See also: Computer Forensics or Rick Steves Austria and the Alps DVD 2000 2007

Verdura: Vegetables Italian Style

Author: Viana La Plac

An inspired collection of nearly three hundred classic and original recipes, Verdura translates the Italian passion for food into an endless celebration of vegetables.

"A good salad tomato should be firm, plucked from the vine just before it is fully ripened, and heavy with the spicy scent of its foliage." With exquisite attention to the pleasures of cooking fresh food, Viana La Place introduces the basic Italian principle of cooking with herbs and vegetables. Many of these recipes pair simple vegetables with unusual preparations, transforming classic dishes into new masterpieces. Here you will discover revelatory antipasti, like Baby Artichokes Marinated in Lemon and Herbs (Carciofini al Limone e alle Erbe); innovative salads like Romaine and Gorgonzola Salad with Whole Wheat Crostini (Lattuga Romano e Gorgonzola con Crostini al Pone Integrate); and such tantalizing pastas as Butterfly Pasta with Fennel and Balsamic Vinegar (Forfalle ai Finocchi) and Tiny Pasta with Ten Herbs (Tripolini alle Dieci Erbe)—dishes characterized by their earthy, intense fragrance. Viana La Place's brilliant and original recipes will make Verdura a permanent guide to cooking vegetables the Italian way in your kitchen.

Los Angeles Times

[La Place's] uncomplicated recipes are filled with really innovative ideas. She thinks carefully about the way things taste and comes up withsuggestions you have probably never considered.

Food & Wine

Verdura extols the glories of fresh produce in recipes for antipastos, salads, sandwiches, soups, pasta, risottos, pizzas, fritattas, and more.

Vegetarian Times

The simple elegance of La Place's recipes is inspirational.

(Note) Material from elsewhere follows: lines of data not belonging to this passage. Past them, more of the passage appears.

/-- Only a read of type DOMAIN with length 0 of subindex 0xFF is a snapshot; every other read opens its object. -/
theorem serveOpen_read {idx sub ty total vty : Nat} {v : List Byte} (h : NewRequest s a) (hs : ¬(sub = 0xFF ∧ ty = 12 ∧ total = 0))
    (hroom : s.net.xfers.length < 8) (hv : readOb (taken s a) idx sub = .ok (vty, v)) :
    serveOpen s a idx sub ty false total =
      (let x : Xfer := ⟨a, idx, sub, false, 0, v.length, v, 0, 0, false, s.osc, 0, 0, false⟩
       sendMore (answerReq (putXfers (taken s a) (s.net.xfers ++ [x])) a 5 (bytesLE 4 v.length ++ [16])) x) := by
  have hobject : ¬ (!false && decide (sub = 0xFF) && decide (ty = 12) && decide (total = 0)) = true := by simpa [and_assoc] using hs
  rw [serveOpen, if_neg hobject, takeRequest_new h, hv]
  exact openRead_sends hroom

theorem serveSnapshot_sends {idx : Nat} {v : List Byte} (h : NewRequest s a) (hroom : s.net.xfers.length < 8)
    (hv : snapshot (taken s a) idx = .ok v) :
    serveSnapshot s a idx =
      (let x : Xfer := ⟨a, idx, 0xFF, false, 0, v.length, v, 0, 0, false, s.osc, 0, 0, false⟩
       sendMore (answerReq (putXfers (taken s a) (s.net.xfers ++ [x])) a 5 (bytesLE 4 v.length ++ [16])) x) := by
  rw [serveSnapshot, takeRequest_new h, hv]
  exact openRead_sends hroom

section
variable {x : Xfer} (hx : findXfer s a true = some x)
include hx

/-- A segment in sequence, within the length stated, and the last one reaching it, is taken, and acknowledged where it is the sixteenth or
the last (R62, R338). -/
theorem serveSegment_takes {seq : Nat} {last : Bool} {data : List Byte} (hfits : x.got + (unpad a x last data).length ≤ x.total)
    (hlast : last = true → x.total ≤ x.got + (unpad a x last data).length) (hseq : seq % 128 = x.nextSeq % 128) (hopen : x.last = false) :
    serveSegment s a seq last data =
      (let d := unpad a x last data
       let t := setXfer s { x with buf := x.buf ++ d, got := x.got + d.length, nextSeq := x.nextSeq + 1, last := last, lastAt := s.osc }
       if (x.nextSeq + 1) % 16 = 0 ∨ last = true then sendTo t a 5 (bytesLE 1 ((x.nextSeq + 1) % 128)) else t) := by
  have hlength : ¬ (x.total < x.got + (unpad a x last data).length ∨
      (last && decide (x.got + (unpad a x last data).length < x.total)) = true) := by
    simpa [hfits] using hlast
  simp only [serveSegment, hx, if_neg hlength, if_pos (And.intro hseq hopen), List.append_nil, pickAbort_nil, Bool.or_eq_true,
    decide_eq_true_eq]

/-- The end of a write transfer that is complete, with its CRC, makes the object change as one write (R62). -/
theorem serveEnd_writes {crc : Nat} {t : State} (htotal : x.got = x.total) (hcrc : crc32 x.buf = crc)
    (ht : writeObj { dropXfer s a with net := { (dropXfer s a).net with inProgress := x.who :: (dropXfer s a).net.inProgress } }
      ⟨x.who, true, x.idx, x.sub, x.ty, x.buf, some x.total, []⟩ = (t, .done)) :
    serveEnd s a crc = answerReq t x.who 5 [] := by
  simp only [serveEnd, hx, if_pos htotal, if_pos hcrc, List.append_nil, ht]
  exact settleWrite_done t rfl
end

/-- An acknowledgement of segments that are out closes the read behind the last one, and lets more go before (R338). -/
theorem serveAck_acknowledges {x : Xfer} {next : Nat} (hx : findXfer s a false = some x)
    (hnew : x.acked < x.acked + (next + 128 - x.acked % 128) % 128) (hout : x.acked + (next + 128 - x.acked % 128) % 128 ≤ x.sentTo) :
    serveAck s a next =
      (let k := x.acked + (next + 128 - x.acked % 128) % 128
       if k = segCount x then dropXfer (sendTo s x.who 9 (bytesLE 4 (crc32 x.buf))) a
       else sendMore (setXfer s { x with acked := k, lastAt := s.osc }) { x with acked := k, lastAt := s.osc }) := by
  have hsome : ¬ (x.acked + (next + 128 - x.acked % 128) % 128 ≤ x.acked ∨
      x.sentTo < x.acked + (next + 128 - x.acked % 128) % 128) := by omega
  simp only [serveAck, hx, if_neg hsome]

/-- A transfer silent for more than its time aborts while the server runs (R62, R338). -/
theorem xferTimeout_aborts {x : Xfer} (hup : serverUp s = true)
    (hx : s.net.xfers.find? (fun x => sameAsker x.who a && decide (x.lastAt + 1000000 < s.osc)) = some x) :
    xferTimeout s a = abortOpen s x 0x00020006 := by
  simp only [xferTimeout, hx, hup, if_true]
end

theorem transferRequestsComplete : Parts.TransferRequestsComplete := by
  refine ⟨?openWrite, ?openRead, ?snapshot, ?segment, ?segend, ?timeout, ?abort, ?ack⟩
  case openWrite =>
    exact fun q idx sub type n s hn hc => leaves_of_asked (exec_segopen q idx s sub type true n) hn.1 (serveOpen_write hn hc)
  case openRead =>
    exact fun q idx sub type n s ty v hn hs hr hv =>
      leaves_of_asked (exec_segopen q idx s sub type false n) hn.1 (serveOpen_read hn hs hr hv)
  case snapshot =>
    exact fun q idx s v hn hr hv => leaves_of_asked (exec_indexSnapshotRead q idx s) hn.1 (serveSnapshot_sends hn hr hv)
  case segment =>
    exact fun q sq last data s x hh hx hf hl hq ho =>
      leaves_of_asked (exec_segment q s sq last data) hh (serveSegment_takes hx hf hl hq ho)
  case segend =>
    exact fun q crc s x t hh hx hg hc ht => leaves_of_asked (exec_segend q s crc) hh (serveEnd_writes hx hg hc ht)
  case timeout => exact fun q s x hu hx => leaves_of_finish rfl (xferTimeout_aborts hu hx)
  case abort => exact fun q code s hh hx => leaves_of_asked (exec_worustAbort q s code) hh (if_pos hx)
  case ack => exact fun q next s x hh hx hn ho => leaves_of_asked (exec_segmentAck q s next) hh (serveAck_acknowledges hx hn ho)

/-! ### Datagrams (R340, R350) -/

section
variable {s : State} {e : Fin 2} {addr port : Nat}

/-- A sound datagram with a whole header and a message of its own kind is served (R340). -/
theorem udpMessage_serves {bytes : List Byte} (hup : serverUp s = true) (hlen : 8 ≤ bytes.length) (hver : leAt bytes 0 1 = 1)
    (hkind : 0 < leAt bytes 1 1 % 16) (hmost : leAt bytes 1 1 % 16 < 12) (hbody : leAt bytes 4 2 = bytes.length - 8) :
    udpMessage s e addr port bytes =
      serveMessage s ⟨⟨0x20 + e.val, addr, port⟩, leAt bytes 2 2, 0, false⟩ (leAt bytes 1 1 % 16) (bytes.drop 8) := by
  have hwhole : ¬ (bytes.length < 8 ∨ leAt bytes 0 1 ≠ 1 ∨ 12 ≤ leAt bytes 1 1 % 16 ∨ leAt bytes 4 2 ≠ bytes.length - 8) := by omega
  simp only [udpMessage, hup, Bool.not_true, Bool.false_eq_true, if_false, if_neg hwhole, if_neg (Nat.ne_of_gt hkind)]

variable {d : Datagram} (hp : s.phase = .run) (hl : linked s e.val = true)
include hp hl

/-- In the running module a linked port counts a bad frame as an error, and passes any other on (R340, R350). -/
theorem udpDatagram_run : udpDatagram s e addr port d =
    if d.sound = false ∨ datagramMost < d.bytes.length then s.inc (Ob.ethRxErrors e.val)
    else
      let t := (learnAddress s d.mac.toNat e.val).inc (Ob.ethRxFrames e.val)
      if ipUp t = false ∨ d.toAddr.toNat ≠ t.ob Ob.ipAddress ∨ d.toPort.toNat ≠ t.ob Ob.worustUdpPort then t
      else udpMessage (arpHeard t addr d.mac.toNat) e addr port d.bytes := by
  have hno : recoveryRuns s = false := by simp [recoveryRuns, hp]
  have hport : ¬ (s.phase ≠ .run ∨ linked s e.val = false) := by simp [hp, hl]
  rw [udpDatagram, hno, if_neg Bool.false_ne_true, if_neg hport]

theorem udpDatagram_error (hbad : d.sound = false ∨ datagramMost < d.bytes.length) :
    udpDatagram s e addr port d = s.inc (Ob.ethRxErrors e.val) := by rw [udpDatagram_run hp hl, if_pos hbad]

/-- A sound datagram for the module is its message, the sender's address being learned. -/
theorem udpDatagram_message {t : State} (hsound : d.sound = true) (hlen : d.bytes.length ≤ datagramMost)
    (ht : (learnAddress s d.mac.toNat e.val).inc (Ob.ethRxFrames e.val) = t) (hip : ipUp t = true)
    (haddr : d.toAddr.toNat = t.ob Ob.ipAddress) (hport : d.toPort.toNat = t.ob Ob.worustUdpPort) :
    udpDatagram s e addr port d = udpMessage (arpHeard t addr d.mac.toNat) e addr port d.bytes := by
  subst ht
  rw [udpDatagram_run hp hl, if_neg (by simp [hsound, hlen])]
  exact if_neg (by simp only [hip, haddr, hport, ne_eq, not_true_eq_false, Bool.true_eq_false, or_self, not_false_eq_true])
end

theorem datagramIsServed : Parts.DatagramIsServed := by
  refine ⟨fun e addr port d s hp hl hs hm hip ha hport hup hlen hver hk hmost hbody => ?sound, fun e addr port d s hp hl hbad => ?bad⟩
  case sound =>
    exact leaves_of_finish rfl ((udpDatagram_message hp hl hs hm rfl hip ha hport).trans (udpMessage_serves hup hlen hver hk hmost hbody))
  case bad => exact leaves_of_finish rfl (udpDatagram_error hp hl hbad)

/-- Settles O18: a request that is taken in is served as its function says, and a sound datagram is the message it carries. -/
theorem worustRequestsComplete : Obligations.WorustRequestsComplete :=
  ⟨readAndWriteRequestsComplete, transferRequestsComplete, datagramIsServed⟩

end Sys2Proof.Machine
end

section
/-! PROOF. The timebases (R86–R102): the loss and return of a grain clock's signal (O19), when a crossing of the mains phase is missed (O20),
and what the commands of the three clocks leave (O21). -/
namespace Sys2Proof.Machine

/-- An event whose effect changes nothing leaves a safe state as it was, whether or not it can occur. -/
theorem occurs_idle {s : State} {c : Bool} {eff : State → State} (hs : Safe s) (h : eff s = s) : occurs s c eff = .next s := by
  rw [occurs, h, ite_self, finish_eq, after_self hs]

/-! ### The signal of a grain clock (R91) -/

section
variable {s : State} {k : Fin 8}

/-- A loss under way, or a return with no loss before it, changes nothing. -/
theorem gcSignal_same {lost : Bool} (h : s.stBit (Ob.gcStatus k) 1 = lost) : gcSignal s k lost = s :=
  if_pos (beq_iff_eq.mpr h)

/-- The entry to SIGLOSS raises cause 3. -/
theorem gcSignal_loss (h : s.stBit (Ob.gcStatus k) 1 = false) :
    gcSignal s k true = raise (s.putBit (Ob.gcStatus k) 1 true) (224 + k.val) 3 := by simp [gcSignal, h]

/-- The return clears SIGLOSS and raises nothing. -/
theorem gcSignal_return (h : s.stBit (Ob.gcStatus k) 1 = true) : gcSignal s k false = s.putBit (Ob.gcStatus k) 1 false := by
  simp [gcSignal, h]
end

/-- Settles O19: each half finds SIGLOSS as its command would leave it. -/
theorem signalLossReportedOnce : Obligations.SignalLossReportedOnce :=
  fun k _ hs _ => ⟨fun h => occurs_idle (eff := fun s => gcSignal s k true) hs (gcSignal_same h),
    fun h => occurs_idle (eff := fun s => gcSignal s k false) hs (gcSignal_same h)⟩

/-! ### The edges of a grain clock (R85–R87) -/

/-- A change of one line that the mode looks at is one edge. -/
theorem gcLines_eq_one {single : Bool} {line : GcLine} (hb : ¬(single = true ∧ line = .b)) (hl : line ≠ .both) :
    gcLines single line = 1 := by
  cases line with
  | a => rfl
  | b => exact if_neg fun h => hb ⟨h, rfl⟩
  | both => exact absurd rfl hl

section
variable {s : State} {k : Fin 8} {c : GcChange} (hen : s.flag (Ob.gcEnable k) = true)
  (hn : gcLines (s.ob (Ob.gcCountMode k) == 2) c.line = 1)
include hen hn

/-- A pulse that the filter rejects is a glitch and no more (R86). -/
theorem gcJudge_glitch (hv : c.verdict = .glitch) : gcJudge s k c = s.inc (Ob.gcGlitchCount k) := by
  simp [gcJudge, hen, hn, hv]

/-- An edge that it accepts counts by the direction, where its mode counts on it (R85, R86). -/
theorem gcJudge_counts (hv : c.verdict = .counts) :
    gcJudge s k c =
      (gcDirection (gcAccept s k 1 c.due) k (c.line != .b) c.a c.b).elim (gcAccept s k 1 c.due)
        (fun fwd => gcCount (gcAccept s k 1 c.due) k fwd c.due) := by
  simp only [gcJudge, hen, hn, hv]
  cases gcDirection (gcAccept s k 1 c.due) k (c.line != .b) c.a c.b <;> rfl
end

/-! ### When an event of the timebases is due -/

theorem gcStalled_iff {s : State} {k : Fin 8} :
    gcStalled s k = true ↔
      s.flag (Ob.gcEnable k) = true ∧ s.stBit (Ob.gcStatus k) 4 = false ∧ s.gc[k].lastEdge + s.micros (Ob.gcStallTime k) ≤ s.osc := by
  simp only [gcStalled, Bool.and_eq_true, Bool.not_eq_true', decide_eq_true_eq, and_assoc]
  rfl

theorem qerrOver_iff {s : State} {k : Fin 8} :
    qerrOver s k = true ↔ s.stBit (Ob.gcStatus k) 2 = true ∧ s.gc[k].qerrAt + 1000000 ≤ s.osc := by
  simp [qerrOver]

/-- Settles O20: the six conjuncts of the guard of MP_MISS, each read as a proposition. -/
theorem missDueAfterOneAndAHalfPeriods : Obligations.MissDueAfterOneAndAHalfPeriods := by
  intro s
  simp only [mpMissDue, Bool.and_eq_true, Bool.not_eq_true', bne_iff_ne, beq_iff_eq, decide_eq_true_eq, and_assoc]

theorem slewDue_iff {s : State} : slewDue s = true ↔ s.wcs.slew ≠ 0 ∧ s.wcs.slewAt + 2000 ≤ s.osc := by simp [slewDue]

theorem syncLossDue_iff {s : State} :
    syncLossDue s = true ↔ s.stBit Ob.wcSyncStatus 1 = true ∧ s.wcs.lastMsg + s.micros Ob.wcSyncLossTime ≤ s.osc := by
  simp [syncLossDue]

/-! ### The commands of the three clocks -/

theorem grainClockCommandsComplete : Parts.GrainClockCommandsComplete := by
  refine ⟨?edge, ?judge, ?rate, ?stall, ?loss, ?back, ?qerr⟩
  case edge => exact fun k line held m s hc => leaves_of_finish rfl (if_pos hc)
  case judge =>
    intro k c s hen hb hl
    have hn : gcLines (s.ob (Ob.gcCountMode k) == 2) c.line = 1 := gcLines_eq_one (by rwa [beq_iff_eq]) hl
    refine ⟨gcJudge_glitch hen hn, fun hv => (gcJudge_counts hen hn hv).trans ?_⟩
    cases gcDirection (gcAccept s k 1 c.due) k (c.line != .b) c.a c.b <;> rfl
  case rate => exact fun k s hc hen hd => leaves_of_finish rfl (if_pos (by rw [hc, hen, hd]; rfl))
  case stall => exact fun k s hc hen hst ht => leaves_of_finish rfl (if_pos (by rw [hc, gcStalled_iff.mpr ⟨hen, hst, ht⟩]; rfl))
  case loss => exact fun k s hc h => leaves_of_finish rfl ((if_pos hc).trans (gcSignal_loss h))
  case back => exact fun k s hc h => leaves_of_finish rfl ((if_pos hc).trans (gcSignal_return h))
  case qerr => exact fun k s hc hq ht => leaves_of_finish rfl (if_pos (by rw [hc, qerrOver_iff.mpr ⟨hq, ht⟩]; rfl))

theorem mainsPhaseCommandsComplete : Parts.MainsPhaseCommandsComplete := by
  refine ⟨?crossing, ?miss, ?lost⟩
  case crossing => exact fun off s hc _ => leaves_of_finish rfl (if_pos hc)
  case miss => exact fun s hc hm => leaves_of_finish rfl (if_pos (by rw [hc, hm]; rfl))
  case lost => exact fun s hc hl => leaves_of_finish rfl (if_pos (by rw [hc, hl]; rfl))

/-- A sender's write of one object that meets no abort, and is served at once, leaves its effect and its record (R53, R458). -/
theorem writeKey_applied {s : State} {x : Sender} {k : Nat} {ty : Ty} {data : List Byte} {codes : List Nat} {eff : State → State}
    (h : Applies s x k ty data codes eff) : (writeKey s x k ty data codes eff).1 = recorded s x k ty data (eff s) := by
  obtain ⟨⟨hreach, hrun, hq, hplace⟩, hcodes⟩ := h
  rw [writeKey_eq, if_pos hreach, submit_applied (w := writeReq x k ty data) hrun hq hplace (pickAbort_none.mpr hcodes)]
  rfl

All in all, Verdura is an exceptional cookbook.

Publishers Weekly

`` Verdura means vegetables,'' writes cooking teacher and food columnist La Place ( Cucina Fresca ). It ``represents a style of cooking directly related to nature.'' By scouring the homes and restaurants of Italy, here she proves her case with 250 recipes and 50 menus featuring ``vegetables in all their remarkable variety''--antipasti, salads, sandwiches, soups, pastas, risotti, tarts and stews. As in her previous books, ingredients fall into unexpected combinations--carrots with porcini mushrooms, fried yellow peppers with mint. Whimsy is also revealed in recipes for ``olive oil from hell'' and ``angry rice.'' Mainly, however, common sense and creativity combine forces. The roster of Italian vegetables is well represented, from olives to peppers to artichokes, and now-familiar foods like pasta are given new life (e.g., tubetti with diced tomato and avocado sauce). La Place tells us that ``it is through vegetables that I have found my greatest expression.'' Verdura is the proof. Illustrations not seen by PW. Author tour. (May)

Library Journal

La Place is the coauthor of Cucina Rustica ( LJ 3/15/90), Pasta Fresca ( LJ 11/15/88), and Cucina Fresca (Harper, 1985). Like her previous books, this offers a collection of bright, vibrant dishes, this time with the emphasis solely on vegetables--as antipasti, in salads and soups, as main dishes, with pasta, rice, or polenta. Mint Frittata with Tomato Garnish, Inflamed Green Olives, and Pasta with Fennel, Tomato, and Red Onion are just some of La Place's fresh, unpretentious, and unusual creations; an excellent ingredients guide and a sampling of fruit desserts round out the book. Highly recommended.